Exercise aim:
Give every line of the listing word for word, beginning at the first and including the line with "without data. -/" as the last.

Given data:
☆ ☆ ☆ ☆ ☆ ☆ ☆

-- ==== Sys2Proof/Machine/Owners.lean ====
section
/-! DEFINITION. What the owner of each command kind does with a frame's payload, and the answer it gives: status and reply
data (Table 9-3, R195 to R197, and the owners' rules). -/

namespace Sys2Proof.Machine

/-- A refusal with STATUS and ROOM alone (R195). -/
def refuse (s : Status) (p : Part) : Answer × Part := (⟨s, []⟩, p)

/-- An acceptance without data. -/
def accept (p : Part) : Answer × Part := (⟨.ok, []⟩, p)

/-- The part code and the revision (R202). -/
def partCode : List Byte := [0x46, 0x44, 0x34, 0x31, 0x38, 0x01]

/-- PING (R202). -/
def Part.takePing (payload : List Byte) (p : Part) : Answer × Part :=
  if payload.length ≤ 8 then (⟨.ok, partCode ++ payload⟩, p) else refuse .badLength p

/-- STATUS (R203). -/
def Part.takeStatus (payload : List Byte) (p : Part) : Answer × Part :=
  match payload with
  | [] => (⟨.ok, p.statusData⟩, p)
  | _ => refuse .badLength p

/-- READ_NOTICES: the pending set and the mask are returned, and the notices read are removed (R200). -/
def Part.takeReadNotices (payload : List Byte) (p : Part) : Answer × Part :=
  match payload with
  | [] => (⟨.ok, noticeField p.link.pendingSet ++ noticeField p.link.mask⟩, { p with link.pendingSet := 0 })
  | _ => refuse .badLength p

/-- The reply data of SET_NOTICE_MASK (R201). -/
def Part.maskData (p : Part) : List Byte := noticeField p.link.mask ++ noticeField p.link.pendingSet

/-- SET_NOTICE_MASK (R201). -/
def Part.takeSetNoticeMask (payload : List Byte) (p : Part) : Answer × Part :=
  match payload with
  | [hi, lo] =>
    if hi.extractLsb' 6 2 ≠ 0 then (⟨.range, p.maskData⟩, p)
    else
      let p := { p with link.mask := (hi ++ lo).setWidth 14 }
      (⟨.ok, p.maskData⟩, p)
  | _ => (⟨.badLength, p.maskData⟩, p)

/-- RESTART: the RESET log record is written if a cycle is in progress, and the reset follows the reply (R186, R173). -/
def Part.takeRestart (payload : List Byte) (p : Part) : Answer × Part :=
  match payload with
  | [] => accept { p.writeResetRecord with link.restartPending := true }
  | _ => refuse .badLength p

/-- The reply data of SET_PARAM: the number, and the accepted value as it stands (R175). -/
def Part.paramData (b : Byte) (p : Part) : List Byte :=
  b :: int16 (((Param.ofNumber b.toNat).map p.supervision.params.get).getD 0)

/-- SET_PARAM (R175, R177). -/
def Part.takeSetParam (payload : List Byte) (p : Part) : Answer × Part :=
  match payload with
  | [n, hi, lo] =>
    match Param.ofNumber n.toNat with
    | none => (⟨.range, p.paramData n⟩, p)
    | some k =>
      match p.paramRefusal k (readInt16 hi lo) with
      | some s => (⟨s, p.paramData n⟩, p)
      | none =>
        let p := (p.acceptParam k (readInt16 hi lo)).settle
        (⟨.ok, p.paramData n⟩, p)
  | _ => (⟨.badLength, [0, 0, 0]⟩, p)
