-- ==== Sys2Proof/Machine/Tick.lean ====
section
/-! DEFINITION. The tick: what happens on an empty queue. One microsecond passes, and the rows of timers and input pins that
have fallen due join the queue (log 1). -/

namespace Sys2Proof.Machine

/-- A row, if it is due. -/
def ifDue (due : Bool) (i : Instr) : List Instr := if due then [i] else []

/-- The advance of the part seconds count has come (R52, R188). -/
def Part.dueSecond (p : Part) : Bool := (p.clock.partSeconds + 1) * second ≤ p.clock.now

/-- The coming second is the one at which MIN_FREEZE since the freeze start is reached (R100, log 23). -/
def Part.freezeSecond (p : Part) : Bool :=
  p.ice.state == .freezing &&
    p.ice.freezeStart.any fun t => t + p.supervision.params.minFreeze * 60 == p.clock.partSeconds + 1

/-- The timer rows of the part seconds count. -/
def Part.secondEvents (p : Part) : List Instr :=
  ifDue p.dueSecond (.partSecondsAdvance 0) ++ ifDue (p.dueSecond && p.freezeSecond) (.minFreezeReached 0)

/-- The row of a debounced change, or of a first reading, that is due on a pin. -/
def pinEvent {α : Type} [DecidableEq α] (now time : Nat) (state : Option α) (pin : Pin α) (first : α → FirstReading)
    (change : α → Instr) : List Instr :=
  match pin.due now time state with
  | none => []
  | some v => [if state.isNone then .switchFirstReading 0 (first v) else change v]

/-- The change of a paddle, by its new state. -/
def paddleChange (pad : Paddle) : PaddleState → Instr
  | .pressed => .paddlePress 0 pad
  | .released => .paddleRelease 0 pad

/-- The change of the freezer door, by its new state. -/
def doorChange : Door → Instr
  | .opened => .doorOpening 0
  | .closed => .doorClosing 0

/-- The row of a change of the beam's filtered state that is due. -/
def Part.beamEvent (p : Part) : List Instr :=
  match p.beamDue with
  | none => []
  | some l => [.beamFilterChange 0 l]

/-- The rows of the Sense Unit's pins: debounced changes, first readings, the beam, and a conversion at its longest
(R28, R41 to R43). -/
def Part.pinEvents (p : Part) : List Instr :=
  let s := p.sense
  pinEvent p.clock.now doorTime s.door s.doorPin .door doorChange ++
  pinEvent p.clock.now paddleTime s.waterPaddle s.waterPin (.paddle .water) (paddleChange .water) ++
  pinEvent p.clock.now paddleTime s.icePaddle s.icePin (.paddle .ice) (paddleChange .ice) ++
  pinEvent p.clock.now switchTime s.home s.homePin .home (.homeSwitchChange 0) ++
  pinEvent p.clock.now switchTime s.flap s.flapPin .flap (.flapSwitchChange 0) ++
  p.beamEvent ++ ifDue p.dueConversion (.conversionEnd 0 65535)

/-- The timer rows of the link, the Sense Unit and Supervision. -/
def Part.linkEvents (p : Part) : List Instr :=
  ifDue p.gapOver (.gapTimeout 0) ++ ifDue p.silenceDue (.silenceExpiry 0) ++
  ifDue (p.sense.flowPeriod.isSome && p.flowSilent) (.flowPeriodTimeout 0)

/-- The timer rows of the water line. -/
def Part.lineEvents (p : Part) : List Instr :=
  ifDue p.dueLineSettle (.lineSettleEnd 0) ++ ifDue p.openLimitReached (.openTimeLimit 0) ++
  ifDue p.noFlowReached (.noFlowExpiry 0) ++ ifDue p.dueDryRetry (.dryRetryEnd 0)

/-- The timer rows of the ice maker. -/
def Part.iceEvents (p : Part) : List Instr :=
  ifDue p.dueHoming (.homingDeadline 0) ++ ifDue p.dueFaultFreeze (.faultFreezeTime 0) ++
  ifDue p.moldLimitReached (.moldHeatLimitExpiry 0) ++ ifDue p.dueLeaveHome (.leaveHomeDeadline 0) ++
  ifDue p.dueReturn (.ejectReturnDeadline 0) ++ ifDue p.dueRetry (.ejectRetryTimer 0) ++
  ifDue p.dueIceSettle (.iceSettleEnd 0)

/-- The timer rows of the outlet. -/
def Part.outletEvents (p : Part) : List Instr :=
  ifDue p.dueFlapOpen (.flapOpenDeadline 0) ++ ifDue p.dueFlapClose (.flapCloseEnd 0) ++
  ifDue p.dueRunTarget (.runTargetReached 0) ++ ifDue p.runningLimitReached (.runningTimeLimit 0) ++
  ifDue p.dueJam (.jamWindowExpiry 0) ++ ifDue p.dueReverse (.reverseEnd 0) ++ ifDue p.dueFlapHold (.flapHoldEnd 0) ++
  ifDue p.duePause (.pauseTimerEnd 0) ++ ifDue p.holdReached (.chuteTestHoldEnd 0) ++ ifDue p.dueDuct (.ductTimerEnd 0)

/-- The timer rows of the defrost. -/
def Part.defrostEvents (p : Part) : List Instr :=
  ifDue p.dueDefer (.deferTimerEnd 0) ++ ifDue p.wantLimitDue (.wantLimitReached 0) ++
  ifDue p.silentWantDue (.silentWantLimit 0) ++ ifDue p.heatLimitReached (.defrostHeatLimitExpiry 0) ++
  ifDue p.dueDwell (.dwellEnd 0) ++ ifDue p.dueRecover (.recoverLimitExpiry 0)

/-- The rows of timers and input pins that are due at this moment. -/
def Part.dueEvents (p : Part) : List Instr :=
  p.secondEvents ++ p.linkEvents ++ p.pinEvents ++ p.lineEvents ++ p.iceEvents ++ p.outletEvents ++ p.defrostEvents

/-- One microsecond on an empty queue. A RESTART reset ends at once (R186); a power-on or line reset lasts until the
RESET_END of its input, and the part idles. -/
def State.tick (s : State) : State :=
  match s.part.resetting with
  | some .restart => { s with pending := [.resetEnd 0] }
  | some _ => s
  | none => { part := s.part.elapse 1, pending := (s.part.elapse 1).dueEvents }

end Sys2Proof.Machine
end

☆ ☆ ☆ ☆ ☆ ☆ ☆

Solution:
-- ==== Sys2Proof/Machine/Owners.lean ====
section
/-! DEFINITION. What the owner of each command kind does with a frame's payload, and the answer it gives: status and reply
data (Table 9-3, R195 to R197, and the owners' rules). -/

namespace Sys2Proof.Machine

/-- A refusal with STATUS and ROOM alone (R195). -/
def refuse (s : Status) (p : Part) : Answer × Part := (⟨s, []⟩, p)

/-- An acceptance without data. -/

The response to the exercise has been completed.